Parents don't do their children any favors when they reward an entitlement mentality in the home. When parents provide their children with unwarranted reinforcement, they stagnate their coping capacity for handling the future realities of what it takes to be a successful young adult. Recent studies show that this new "entitled generation" display high rates of mental health problems, loneliness, isolation and failure in their young marriages.
Family Bootcamp is the ideal intervention for assisting parents to eliminate the entitlement mentality from their teens and provide them with a first-hand experience in delaying gratification. Upon arriving at the Family Bootcamp offices, the ceremonial “trade” happens where the teen hands over his/her smart phone and other hand held digital devices, and in its place is given a stainless steel cooking pot which will be used for cooking meals on a camp fire for the next five days while the teen experiences life unplugged from technology and learning to survive in the high desert of Utah.

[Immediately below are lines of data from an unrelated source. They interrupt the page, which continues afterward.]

/-- A release behind something not yet performed. -/
def releaseWaits (s : State) (g : Word) : Bool := s.unperformed g || s.acqPending g

def regDst (isV : Bool) (r : Reg) : Option RegId := if isV then some (.v r) else if r = 0 then none else some (.s r)

def writeT (t : Task) (now : Nat) (isV : Bool) (r : Reg) (x lat : Nat) : Task :=
  if isV then t.writeV now r (BitVec.ofNat 128 x) lat else t.writeS now r (BitVec.ofNat 64 x) lat

/-! ### Loads and stores (13:R219 to R222) -/

def load (s : State) (o : LdArgs) (n : Nat) (isV : Bool) : State :=
  s.plain o.f [] o.m.reads fun t =>
    match s.check o.m.seg (o.m.offset t).toNat n { rd := true } [1, 2, 3, 6] n [4, 16] with
    | .error e => s.trap e
    | .ok (x, a) => s.toWrite [if isV then .v o.t else .s o.t] (
      let acc := x.space == 2 || x.space == 6
      let op : AccOp := .load n o.sx
      if o.o.ord = 3 then s.announce t op (.tile acc (s.tileOfSeg x) a) (regDst isV o.t) o.f.bytes o.m (decide (2 < x.space))
      else if x.space ≤ 2 then
        if s.localWaits t acc a n then s
        else s.localDo acc s.here a o.f.bytes op fun t v lat => writeT (o.m.bump t) s.cycle isV o.t v lat
      else s.remoteSend (o.m.bump t) x a o.f.bytes op (regDst isV o.t) (o.o.ord == 2) false (scopeOr o.o.sn o.o.scope (s.farScope t x.target)))

def storeOp (s : State) (o : StArgs) (n : Nat) (isV : Bool) : State :=
  s.plain o.f [] (o.m.reads ++ [if isV then (.v o.t, o.et) else (.s o.t, o.et)]) fun t =>
    match s.check o.m.seg (o.m.offset t).toNat n { wr := true } [1, 2, 3, 6] n [4, 16] with
    | .error e => s.trap e
    | .ok (x, a) =>
      let acc := x.space == 2 || x.space == 6
      let d := (if isV then (t.getV o.t).toNat else (t.getS o.t).toNat) % 2 ^ (8 * n)
      let op : AccOp := .store n d
      if o.o.ord = 3 then s.announce t op (.tile acc (s.tileOfSeg x) a) none o.f.bytes o.m (decide (2 < x.space))
      else if x.space ≤ 2 then
        if o.o.ord = 1 ∧ s.releaseWaits t.gtid then (s.hold t (.store s.here acc a n d)).completeWith (o.m.bump t) o.f.bytes
        else if s.localWaits t acc a n then s
        else s.localDo acc s.here a o.f.bytes op fun t _ _ => o.m.bump t
      else s.remoteSend (o.m.bump t) x a o.f.bytes op none false (o.o.ord == 1) (scopeOr o.o.sn o.o.scope (s.farScope t x.target))

/-- `st.d4`: the offset and the increment count nibbles (13:R222). -/
def storeNibble (s : State) (o : StArgs) : State :=
  s.plain o.f [] (o.m.reads ++ [(.s o.t, o.et)]) fun t =>
    let off := (o.m.offset t).toNat
    match s.check o.m.seg (off / 2) 1 { wr := true } [1, 2, 3, 6] 1 [] with
    | .error e => s.trap { e with addr := BitVec.ofNat 64 off }
    | .ok (x, a) =>
      let op : AccOp := .nibble (off % 2 == 1) ((t.getS o.t).toNat % 16)
      if x.space ≤ 2 then
        if o.o.ord = 1 ∧ s.releaseWaits t.gtid then
          (s.hold t (.nibble s.here a (off % 2 == 1) ((t.getS o.t).toNat % 16))).completeWith (o.m.bump t) o.f.bytes
        else if s.localWaits t false a 1 then s
        else s.localDo false s.here a o.f.bytes op fun t _ _ => o.m.bump t
      else s.remoteSend (o.m.bump t) x a o.f.bytes op none false (o.o.ord == 1) (scopeOr o.o.sn o.o.scope (s.farScope t x.target))

/-! ### Full/empty words (13:R223, R224, R235) -/

/-- The yielding form yields for every task but a gang member, which waits as the plain form does (13:R224). -/
def yields (t : Task) (y : Bool) : Bool := y && t.gang.isNone

/-- Yield in place of parking: with no room in the deque the task stays, as after `hint.yield`, and issues again (13:R224, R236,
02:R42). -/
def yieldNow (s : State) (t : Task) : State := if s.canYield then s.yieldTask t else s.hintYield

/-- Yield, or wait as the plain form does. -/
def yieldOr (s : State) (t : Task) (y : Bool) (wait : State) : State := if yields t y then s.yieldNow t else wait

/-- A request a task waited for at its instruction has come back: `done` with its value, or with the mark of a delivery that its path
ended (17:R271). -/
def cameBack (s : State) (t : Task) (r : Acc) (done : State → Task → Nat → Bool → State) : State :=
  match r.st with
  | .answered v => done (s.dropAcc r.tag) t v false
  | .failed _ => done (s.dropAcc r.tag) (noteErr t (accErrAddr r) (placeSub r)) 0 true
  | _ => s.park 2 (.response r.tag)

Those five days allow the teen to explore who he/she outside of their technology, friends and other material items for which they had previously developed a sense of entitlement. Without these dependencies to hide behind, teens have to face who they really are, which sometimes can be an uncomfortable realization and reveals their vulnerabilities.
A mistaken belief many parents possess is assuming that children can't handle difficult situations. Too often parents assume that if kids start getting into difficulty they need to rush in and do it for them, rather than let them flounder a bit and learn from it. Family Bootcamp allows children to navigate a difficult situation on their own.